→ Description of the task: Reproduce only the stretch of entries below that begins at the first line and ends at the line holding "def Statement (i".

→ Data provided:
-- ==== Sys2Proof/Laws/PerInstr.lean ====
section
/-! SUPPORT. Statements made for each instruction: its word is one of its row's in the opcode map (spec/30_encoding.md
R102). -/

namespace Sys2Proof.Laws.EncodesIntoItsRow

/-- The encoded word matches the row of the instruction. -/
def Statement (i : Instr) : Prop := i.row.matchesWord (encode i) = true

theorem add (rd rs rt : RegIdx) : Statement (.add rd rs rt) := by
  simp only [Statement, Instr.row, encode, OpcodeRow.matchesWord, beq_iff_eq]
  exact (and_maskR_eq_iff _ (by decide)).mpr ⟨opcodeOf_encodeR .., functOf_encodeR ..⟩

theorem sub (rd rs rt : RegIdx) : Statement (.sub rd rs rt) := by
  simp only [Statement, Instr.row, encode, OpcodeRow.matchesWord, beq_iff_eq]
  exact (and_maskR_eq_iff _ (by decide)).mpr ⟨opcodeOf_encodeR .., functOf_encodeR ..⟩

theorem or (rd rs rt : RegIdx) : Statement (.or rd rs rt) := by
  simp only [Statement, Instr.row, encode, OpcodeRow.matchesWord, beq_iff_eq]
  exact (and_maskR_eq_iff _ (by decide)).mpr ⟨opcodeOf_encodeR .., functOf_encodeR ..⟩

theorem loadWord (rt rs : RegIdx) (imm : Word) : Statement (.loadWord rt rs imm) := by
  simp only [Statement, Instr.row, encode, OpcodeRow.matchesWord, beq_iff_eq]
  exact (and_maskI_eq_iff _ (by decide)).mpr (opcodeOf_encodeI ..)

theorem storeWord (rt rs : RegIdx) (imm : Word) : Statement (.storeWord rt rs imm) := by
  simp only [Statement, Instr.row, encode, OpcodeRow.matchesWord, beq_iff_eq]
  exact (and_maskI_eq_iff _ (by decide)).mpr (opcodeOf_encodeI ..)

end Sys2Proof.Laws.EncodesIntoItsRow
end

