/-- A record is UNDEFINED exactly when it holds none of the five operations. -/
theorem Decoded.undefined_iff (d : Decoded) :
    (∃ why, d = .undefined why) ↔
      ¬ ((∃ rd rs rt, d = .instr (.add rd rs rt)) ∨ (∃ rd rs rt, d = .instr (.sub rd rs rt)) ∨
        (∃ rd rs rt, d = .instr (.or rd rs rt)) ∨ (∃ rt rs imm, d = .instr (.loadWord rt rs imm)) ∨
        (∃ rt rs imm, d = .instr (.storeWord rt rs imm))) := by
  cases d with
  | undefined why => simp
  | instr i => cases i <;> simp

/-- Settles O3: the masks test the fields that the decoder tests, and a record without one of the five operations is
UNDEFINED. -/
theorem opcodeMapIsExact : Obligations.OpcodeMapIsExact := by
  intro w
  refine ⟨decodes_to_add_iff w, decodes_to_sub_iff w, decodes_to_or_iff w, decodes_to_loadWord_iff w,
    decodes_to_storeWord_iff w, ?_⟩
  rw [Decoded.undefined_iff, decodes_to_add_iff, decodes_to_sub_iff, decodes_to_or_iff, decodes_to_loadWord_iff,
    decodes_to_storeWord_iff]

/-! ## Operation select (R96, R97, R99) -/

/-- Settles O4: the operands are the decoder's own fields, and each clause is one of its cases. -/
theorem rFormatOperationSelect : Obligations.RFormatOperationSelect := by
  intro w ho rs rt rd hrs hrt hrd
  obtain rfl : rs = rsOf w := Fin.ext hrs
  obtain rfl : rt = rtOf w := Fin.ext hrt
  obtain rfl : rd = rdOf w := Fin.ext hrd
  refine ⟨decode_of_functAdd ho, decode_of_functSub ho, decode_of_functOr ho, fun ha hs hr => ?_⟩
  have h := decode_of_otherFunct ho ha hs hr
  exact ⟨_, h, by rw [h]; rfl⟩

/-- Only an R-format word raises the window diagnostic (R100; D10). -/
theorem regwin_decode_of_opcode_ne_zero {w : Word} (ho : opcodeOf w ≠ 0#6) :
    (diagnostics (decode w)).regwin = false := by
  cases h : decode w with
  | undefined why => rfl
  | instr i =>
    obtain ⟨ho', -⟩ | ⟨ho', -⟩ | ⟨ho', -⟩ | ⟨-, rfl⟩ | ⟨-, rfl⟩ := decode_cases h
    · exact absurd ho' ho
    · exact absurd ho' ho
    · exact absurd ho' ho
    · rfl
    · rfl

/-- Settles O5: each clause is a case of the decoder, and the window check stands on the R-format path only. -/
theorem iFormatOperationSelect : Obligations.IFormatOperationSelect := by
  intro w ho rs rt hrs hrt
  obtain rfl : rs = rsOf w := Fin.ext hrs
  obtain rfl : rt = rtOf w := Fin.ext hrt
  refine ⟨decode_of_opcodeLoadWord, decode_of_opcodeStoreWord, fun hl hs => ?_, regwin_decode_of_opcode_ne_zero ho⟩
  have h := decode_of_otherOpcode ho hl hs
  exact ⟨_, h, by rw [h]; rfl⟩

/-! ## Immediates and register operands (R94) -/

theorem immInRange_iff (imm : Word) : immInRange imm = true ↔ -32768 ≤ imm.toInt ∧ imm.toInt ≤ 32767 := by
  simp [immInRange]

/-- `sext_32` as R8 defines it. -/
theorem toNat_immOf (w : Word) :
    (immOf w).toNat = if (w.extractLsb 15 0).toNat < 2 ^ 15 then (w.extractLsb 15 0).toNat
      else (w.extractLsb 15 0).toNat + 0xFFFF0000 := by
  change ((w.extractLsb 15 0).signExtend 32).toNat = _
  have := (w.extractLsb 15 0).isLt
  rw [BitVec.toNat_signExtend, BitVec.toNat_setWidth, BitVec.msb_eq_decide]
  simp only [decide_eq_true_eq]
  split <;> split <;> omega

theorem toInt_immOf_of_field_eq {w : Word} {x : BitVec 16} (h : w.extractLsb 15 0 = x) :
    (immOf w).toInt = x.toInt :=
  h ▸ BitVec.toInt_signExtend_of_le (by decide)

theorem operands_of_decode_I {w imm : Word} {rt rs : RegIdx}
    (h : decode w = .instr (.loadWord rt rs imm) ∨ decode w = .instr (.storeWord rt rs imm)) :
    rt = rtOf w ∧ rs = rsOf w ∧ imm = immOf w := by
  obtain h | h := h
  · exact (decode_eq_loadWord_iff.mp h).2
  · exact (decode_eq_storeWord_iff.mp h).2

theorem operands_of_decode_R {w : Word} {rd rs rt : RegIdx}
    (h : decode w = .instr (.add rd rs rt) ∨ decode w = .instr (.sub rd rs rt) ∨ decode w = .instr (.or rd rs rt)) :
    rd = rdOf w ∧ rs = rsOf w ∧ rt = rtOf w := by
  obtain h | h | h := h
  · exact (decode_eq_add_iff.mp h).2.2
  · exact (decode_eq_sub_iff.mp h).2.2
  · exact (decode_eq_or_iff.mp h).2.2

/-- Settles O6: the decoded operands are the word's fields, the immediate is in range, and a load takes its base from
`next`, a store from `cur`. -/
theorem immediateIsTheSignExtendedField : Obligations.ImmediateIsTheSignExtendedField := by
  refine ⟨fun w imm rt rs h => ?_, fun w rd rs rt h => ?_, fun s rt rs imm => ?_⟩
  · obtain ⟨rfl, rfl, rfl⟩ := operands_of_decode_I h
    obtain ⟨hlo, hhi⟩ := (immInRange_iff _).mp (immInRange_signExtend (w.extractLsb' 0 16))
    exact ⟨toNat_immOf w, hlo, hhi, toInt_immOf_of_field_eq, toInt_immOf_of_field_eq, rfl, rfl⟩
  · obtain ⟨rfl, rfl, rfl⟩ := operands_of_decode_R h
    exact ⟨rfl, rfl, rfl⟩
  · exact ⟨⟨s.next, by simp, rfl⟩, ⟨s.cur, by simp, rfl⟩⟩

/-- Settles O9: each word's opcode and function code select its case. -/
theorem writtenOutWordsDecode : Obligations.WrittenOutWordsDecode :=
  ⟨decode_of_functAdd rfl rfl, decode_of_functSub rfl rfl, decode_of_functOr rfl rfl, decode_of_opcodeLoadWord rfl,
    decode_of_opcodeStoreWord rfl, decode_of_otherFunct rfl (by decide) (by decide) (by decide),
    decode_of_otherOpcode (by decide) (by decide) (by decide)⟩
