-- ==== Sys2Proof/Syntax.lean ====
section
/-!
DEFINITION. The commands of the RLN-96 as the block takes them: one constructor per row of spec/opcode_table.json, in the
table's order, with the operands a row needs. A list command carries the 64 bytes the control core fetched; an event of a
link, sensor or bus carries what the outside world shows the module at that moment; a row that time brings about carries
the device time `t`, in ns, at which it comes about (assumption 2). Errors of storage that a row meets (R421 to R423) come in with its
operands.
-/

namespace Sys2Proof

/-- R388: the two masters of the object dictionary; a management frame comes from a MAC address. -/
inductive Master where
  | host
  | mgmt (mac : BitVec 48)
deriving DecidableEq, Repr

/-- The path a request came in on: a fabric port (R257) or the Traek link (R301). -/
inductive Via where
  | fabric (port : Fin 8)
  | traek
deriving DecidableEq, Repr

/-- A fabric packet (R257) or Traek message (R301) as received. For a Traek message `addr` is the companion address,
`src` is ignored (the companion's node ID is used, R304) and there is no sequence number. -/
structure Packet where
  via : Via
  flag : Bool := false
  poison : Bool := false
  hops : BitVec 2 := 0
  dst : BitVec 16 := 0
  src : BitVec 16 := 0
  epoch : BitVec 8 := 0
  seq : BitVec 32 := 0
  addr : BitVec 64 := 0
  length : BitVec 16 := 0
  tag : BitVec 16 := 0
  /-- bytes 22–23: operation or status -/
  op : BitVec 16 := 0
  /-- byte mask of a one-line partial STORE (R258, R302); all ones stores the whole line -/
  mask : BitVec 64 := BitVec.allOnes 64
  /-- some reserved field of the header is non-zero (R257, R301) -/
  rsvd : Bool := false
  data : List Byte := []
  /-- the errors of the read that its store or add makes of a line of memory: symbol number and the bits in error (R210, R220, R223) -/
  errors : List (Nat × BitVec 8) := []
deriving DecidableEq, Repr

/-- One item of a dictionary frame (R397). -/
structure Item where
  entry : BitVec 16
  field : BitVec 8
  value : List Byte := []
  rsvd : Bool := false
deriving DecidableEq, Repr

/-- A dictionary request frame (R395) and the Ethernet facts about its carrier (R393). -/
structure Frame where
  version : BitVec 8 := 1
  seq : BitVec 16 := 0
  meta' : Bool := false
  allOrNothing : Bool := false
  /-- the 16-byte frame signature, when the signed flag is set (R399) -/
  signature : Option (List Byte) := none
  etherType : BitVec 16 := 0x88B5
  tagged : Bool := false
  broadcast : Bool := false
  /-- the items overrun the frame, or a reserved field is set (R397) -/
  malformed : Bool := false
  items : List Item := []
deriving DecidableEq, Repr

/-- R207 to R210: the errors of one read of an LPDDR line: symbol number and the bits in error. Symbols 0 to 4 are the virtual
ones (a line stored under another address), 5 to 68 the data bytes, 69 to 76 the check symbols c0 to c7. -/
structure LineRead where
  errors : List (Nat × BitVec 8) := []
deriving DecidableEq, Repr

/-- R421: the errors of one 64-bit scratchpad word as a read finds it: the word's local address and the bits in error, the 64 data
bits low, the 8 check bits above them. -/
structure WordRead where
  word : BitVec 48
  bits : BitVec 72
deriving DecidableEq, Repr

/-- A list command as its engine runs it: the 64 bytes fetched, and the scratchpad words (R421) and LPDDR lines (R210) in error that
it reads, a line by its near-home address. -/
structure CmdRead where
  line : Line
  words : List WordRead := []
  lines : List (BitVec 48 × LineRead) := []
deriving DecidableEq, Repr

/-- R338: what a RESTORE reads from its source: the bytes (the store from its base, or the holder's half package by package, then
the descriptors of kind 2 entries at other nodes), and the status with which a load of them was refused, 0 for none. -/
structure SourceRead where
  bytes : List Byte
  status : BitVec 16 := 0
deriving DecidableEq, Repr
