-- ==== Sys2Proof/Machine/Tensor.lean ====
section
/-!
DEFINITION. Tensors: descriptor fields (R186), shape and blocks (R58), where an element lies (R467, R191), the scale plane
(R59, R60), reading an element (R27, R60, R73, R75), and the allocator (R190 to R192, R322, R467).
-/

namespace Sys2Proof.Machine

/-! ### Descriptor fields (R186) -/

def descFmtCode (d : Line) : Nat := bitsAt d 0 0 4
def descFmt (d : Line) : Fmt := (Fmt.ofCode (descFmtCode d)).getD .fp32
def descClass (d : Line) : Nat := bitsAt d 0 4 3
def descGrain (d : Line) : Nat := 16 * 2 ^ bitsAt d 1 0 2
def descRed (d : Line) : Nat := bitsAt d 1 2 3
def descBook (d : Line) : Bool := bitAt d 1 5 && (descFmt d).scaled
def descSidecar (d : Line) : Bool := bitAt d 1 6
def descOutlier (d : Line) : Bool := bitAt d 1 7
def descChanDim (d : Line) : Nat := bitsAt d 2 0 3
def descFeedback (d : Line) : Bool := bitAt d 2 3
def descVerdict (d : Line) : Bool := bitAt d 2 4
def descMirror (d : Line) : Nat := bitsAt d 2 5 2
def descCommitted (d : Line) : Bool := bitAt d 2 7
def descSuspect (d : Line) : Bool := bitAt d 3 0
def descLatentScratch (d : Line) : Bool := bitAt d 3 1
def descResidual (d : Line) : Nat := fld d 4 3
def descExt (d : Line) (k : Nat) : Nat := fld d (8 + 4 * k) 4
def descLoc (d : Line) : Nat := fld d 32 8
def descHdr (d : Line) : Nat := fld d 40 6
def descBytes (d : Line) : Nat := fld d 48 8

/-- A descriptor with one bit of byte `off` set or cleared. -/
def descSetBit (d : Line) (off bit : Nat) (v : Bool) : Line :=
  let n := d.toNat
  let k := 8 * off + bit
  BitVec.ofNat 512 (if n.testBit k = v then n else if v then n + 2 ^ k else n - 2 ^ k)

/-- R187: whether a tensor is PINNED at another node; node 0xFFFF is this module (R9). -/
def State.isRemote (s : State) (d : Line) : Bool :=
  let n := descLoc d / 2 ^ 48
  descClass d == 3 && n != 0xFFFF && n != s.node

/-! ### Shape and blocks (R58) -/

/-- The number of elements. -/
def descElems (d : Line) : Nat := descExt d 0 * descExt d 1 * descExt d 2 * descExt d 3 * descExt d 4

/-- The linear stride of a dimension: dimension 0 is fastest (R186). -/
def descStride (d : Line) (k : Nat) : Nat := (List.range k).foldl (fun p i => p * descExt d i) 1

/-- An element's coordinate in a dimension. -/
def coord (d : Line) (k idx : Nat) : Nat := idx / descStride d k % descExt d k

/-- Blocks in one row of the reduction dimension: Bk = ⌈X / G⌉. -/
def rowBlocks (d : Line) : Nat := ceilDiv (descExt d (descRed d)) (descGrain d)

/-- The number of blocks of a plane. -/
def blockCount (d : Line) : Nat :=
  let x := descExt d (descRed d)
  if x = 0 then 0 else descElems d / x * rowBlocks d

/-- R58: block index and position of an element. -/
def blockOf (d : Line) (idx : Nat) : Nat × Nat :=
  let st := descStride d (descRed d)
  let x := descExt d (descRed d)
  let k := idx / st % x
  let o := idx / (st * x) * st + idx % st
  (o * rowBlocks d + k / descGrain d, k % descGrain d)

/-- The elements of a block in position order; the last block of a row is short (R58). -/
def blockElems (d : Line) (b : Nat) : List Nat :=
  let st := descStride d (descRed d)
  let x := descExt d (descRed d)
  let o := b / rowBlocks d
  let k0 := b % rowBlocks d * descGrain d
  (List.range (min (descGrain d) (x - k0))).map (fun p => o % st + (k0 + p) * st + o / st * (st * x))

/-- R161: whether a tensor is stored with zero-run compression: a LATENT one, where the module compresses (log entry 64). -/
def zeroRun (d : Line) : Bool := descClass d == 4 && Config.latentZeroRun

/-- R161: bytes of one block's codes, and of a compressed tensor's payload. -/
def blockBytes (d : Line) : Nat := ceilDiv (descGrain d * (descFmt d).bits) 8
def payloadBytes (d : Line) : Nat := ceilDiv (blockCount d * blockBytes d) 64 * 64

/-- R186: data bytes, rounded up to a multiple of 64; a residual holds two planes (log entry 13); the segment headers of a
compressed latent tensor follow its payload (R161). -/
def planeBytes (d : Line) : Nat :=
  if zeroRun d then payloadBytes d + 64 * ceilDiv (blockCount d) 256
  else ceilDiv (ceilDiv (descElems d * (descFmt d).bits) 8) 64 * 64

/-- The channel of an element (R75). -/
def chanOfElem (d : Line) (idx : Nat) : Nat := coord d (descChanDim d) idx

/-- The elements of a channel in block-index order (R77). -/
def chanElems (d : Line) (ch : Nat) : List Nat :=
  (List.range (blockCount d)).flatMap (fun b => (blockElems d b).filter (fun i => chanOfElem d i == ch))

/-- R77: outlier-store slots. -/
def slotCount (d : Line) : Nat := if descOutlier d then descExt d (descChanDim d) / 64 else 0

/-! ### Where data lie (R467, R191, R187) -/

/-- Whether the tensor is kept in 64 KiB scratchpad pages (R192, R468). -/
def inPages (d : Line) : Bool := descClass d == 2 || (descClass d == 4 && descLatentScratch d)

/-- The unit the frame map counts in: a frame or a page (R467). -/
def mapUnit (d : Line) : Nat := if inPages d then 0x10000 else 0x200000

/-- The number of frame-map entries. -/
def mapLen (d : Line) (bytes : Nat) : Nat := ceilDiv bytes (mapUnit d)

/-- The key under which the module holds fetched bytes of a remote tensor (R194: pager buffers). -/
def remoteKey (g : Nat) : Nat := 2 ^ 64 + g

/-- R467: the address of byte `off` of a tensor's data; `none` while its frame is unbound. -/
def State.dataAddr (s : State) (d : Line) (off : Nat) : Option Nat :=
  if descClass d = 3 then
    (if s.isRemote d then some (remoteKey (descLoc d + off)) else some (descLoc d % 2 ^ 48 + off))
  else
    let e := s.rdNat (descLoc d + 8 * (off / mapUnit d)) 8 % 2 ^ 48
    if e = 0 then none else some (e + off % mapUnit d)

/-- The byte offset of an element of a plane, and for 4-bit formats the bit it starts at. -/
def elemOff (d : Line) (plane idx : Nat) : Nat × Nat :=
  let bit := idx * (descFmt d).bits
  (plane * planeBytes d + bit / 8, bit % 8)

/-- The frame-map entry an element's code falls in: of a compressed tensor, that of its segment's payload (R161). -/
def elemUnit (d : Line) (idx : Nat) : Nat :=
  if zeroRun d then (blockOf d idx).1 / 256 * 256 * blockBytes d / mapUnit d else (elemOff d 0 idx).1 / mapUnit d

/-! ### Zero-run compression (R161) -/

/-- The header of a segment: its address. -/
def State.segHeader (s : State) (d : Line) (seg : Nat) : Option Nat := s.dataAddr d (payloadBytes d + 64 * seg)
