/-- R210, R220: what a read by an adder, or by an engine of a line, shows: a line that does not decode is left so, to be counted
with the operation that meets it. -/
def State.senseLine (s : State) (near : Nat) (r : LineRead) : State :=
  if r.errors.isEmpty then s
  else match s.lineOutcome near r with
    | .failed => s.setMark (markKey (lineOf near)) .bad
    | .address => s.setMark (markKey (lineOf near)) .badAddress
    | _ => s.decodeLine near r

/-- R210: a read by an engine or an adder of a line that does not decode is counted and recorded. -/
def State.readBad (s : State) (near : Nat) : State :=
  match s.mark (markKey (lineOf near)) with
  | .bad => s.lineUE near 0x4002
  | .badAddress => s.lineUE near 0x4003
  | _ => s

/-- R211: the line that holds a local address is written as poisoned, unless it is so already; a read that was uncorrectable is
recorded first (R210, R220). -/
def State.poisonRead (s : State) (a : Nat) : State :=
  match place a with
  | .lpddr near => if s.mark (markKey (lineOf near)) == .poisoned then s else (s.readBad near).poisonLine (lineOf near)
  | _ => s.poisonLine (a / 64 * 64)

/-! ### Scratchpad words (R421) -/

/-- R421: the column of a bit of a stored word: each of the 8 check bits has one of weight 1 (log entry 159). -/
def wordColumn (k : Nat) : Nat := if k < 64 then Config.secdedColumn k % 256 else 2 ^ (k - 64)

/-- R421: the bits in error of one read of a word. -/
def errorBits (bits : BitVec 72) : List Nat := (List.range 72).filter (fun k => bits.getLsbD k)

/-- R421: a word read with errors: a single one is corrected and written back with a SCRATCHPAD_CE record; the poison syndrome reads
as poison; another that no column has is recorded and stored as poison. Three or more bits may pass as none or as one. -/
def State.readWord (s : State) (x : WordRead) : State :=
  let a := x.word.toNat / 8 * 8
  match place a with
  | .scratch _ =>
    if s.mark (markKey a) == .poisoned then s
    else
      let es := errorBits x.bits
      let word := a % 0x2000000 / 8
      let (cluster, bank) := ((a - 0x100000000000) / 0x2000000, word % 32)
      let syn := es.foldl (fun n k => n ^^^ wordColumn k) 0
      let found := fun (s : State) (cls : Nat) => s.mkRec cls 7 cluster (bank + word / 32 * 2 ^ 32)
      let flip := fun (s : State) (ks : List Nat) =>
        s.wrBytes a (leBytes 8 (ks.foldl (fun n k => if k < 64 then n ^^^ 2 ^ k else n) (leNat (s.rdBytes a 8))))
      match es with
      | [] => s
      | [_] => s.recordCE (found s 0xA005) (cluster * 32 + bank)
      | _ =>
        if syn = 0 then flip s es
        else if syn = 0xFF then s.setMark (markKey a) .poisoned
        else match (List.range 72).find? (fun k => wordColumn k == syn) with
          | some k => (flip s (es ++ [k])).recordCE (found s 0xA005) (cluster * 32 + bank)
          | none => (s.setMark (markKey a) .poisoned).record (found s 0xA006)
  | _ => s

/-- R421: the words in error that a command reads. -/
def State.readWords (s : State) (ws : List WordRead) : State := ws.foldl State.readWord s

/-- R210, R421: the words and lines in error that a command reads. -/
def State.readErrors (s : State) (c : CmdRead) : State :=
  c.lines.foldl (fun s x => match place x.1.toNat with
    | .lpddr near => s.senseLine near x.2
    | _ => s) (s.readWords c.words)

/-! ### Adder entries (R221, R222) -/

/-- R221: the entry of a line is used again or allocated; with all 256 in use the one idle longest is written back first (R222). -/
def Channel.useEntry (c : Channel) (line now : Nat) : Channel :=
  if c.entries.any (fun e => e.line == line) then
    { c with entries := c.entries.map (fun e => if e.line == line then { e with last := now } else e) }
  else
    let oldest := c.entries.foldl (fun (b : Option AdderEntry) e => match b with
      | none => some e
      | some x => if e.last < x.last then some e else some x) none
    let room := if c.entries.length < 256 then c.entries else match oldest with | some e => c.entries.erase e | none => []
    { c with entries := room ++ [{ line := line, last := now }] }

/-- R222: whether an operation on a line finds an entry. -/
def Channel.hasEntry (c : Channel) (line : Nat) : Bool :=
  c.entries.any (fun e => e.line == line) || decide (c.entries.length < 256)

/-- R221: an entry written back leaves the list. -/
def State.dropEntry (s : State) (line : Nat) : State :=
  s.onChannel (chanOf line) (fun c => if c.entries.any (fun e => e.line == line) then
    { c with entries := c.entries.filter (fun e => e.line != line) } else c)

/-! ### Entries of the write-combining buffer (R223) -/

/-- R223: an entry retires by read-modify-write; a line whose read is uncorrectable is written as poisoned, recorded with the
source of the partial store and counted; a poisoned one stays so. -/
def State.retireWc (s : State) (e : WcEntry) (r : LineRead) : State :=
  let ch := chanOf e.line
  let s1 := ((s.onChannel ch (fun c => { c with wc := c.wc.filter (fun x => x.line != e.line) })).wakeChannel ch).bump 0x400B00 1
  let poison := fun (x : State) => (x.setMark (markKey e.line) .poisoned).bump 0x400500 1
  match s1.lineOutcome e.line r with
  | .clean => s1.setMark (markKey e.line) .good
  | .poison => poison s1
  | .failed => poison (s1.lineUE e.line 0x4002 e.source)
  | .address => poison (s1.lineUE e.line 0x4003 e.source)
  | .corrected n data => ((s1.wrBytes e.line data).setMark (markKey e.line) .good).noteCE e.line n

→ Exercise result:
-- ==== Sys2Proof/Laws/PerInstr.lean ====
section
/-! SUPPORT. Statements made for each instruction: its word is one of its row's in the opcode map (spec/30_encoding.md
R102). -/

namespace Sys2Proof.Laws.EncodesIntoItsRow

/-- The encoded word matches the row of the instruction. -/
def Statement (i : Instr) : Prop := i.row.matchesWord (encode i) = true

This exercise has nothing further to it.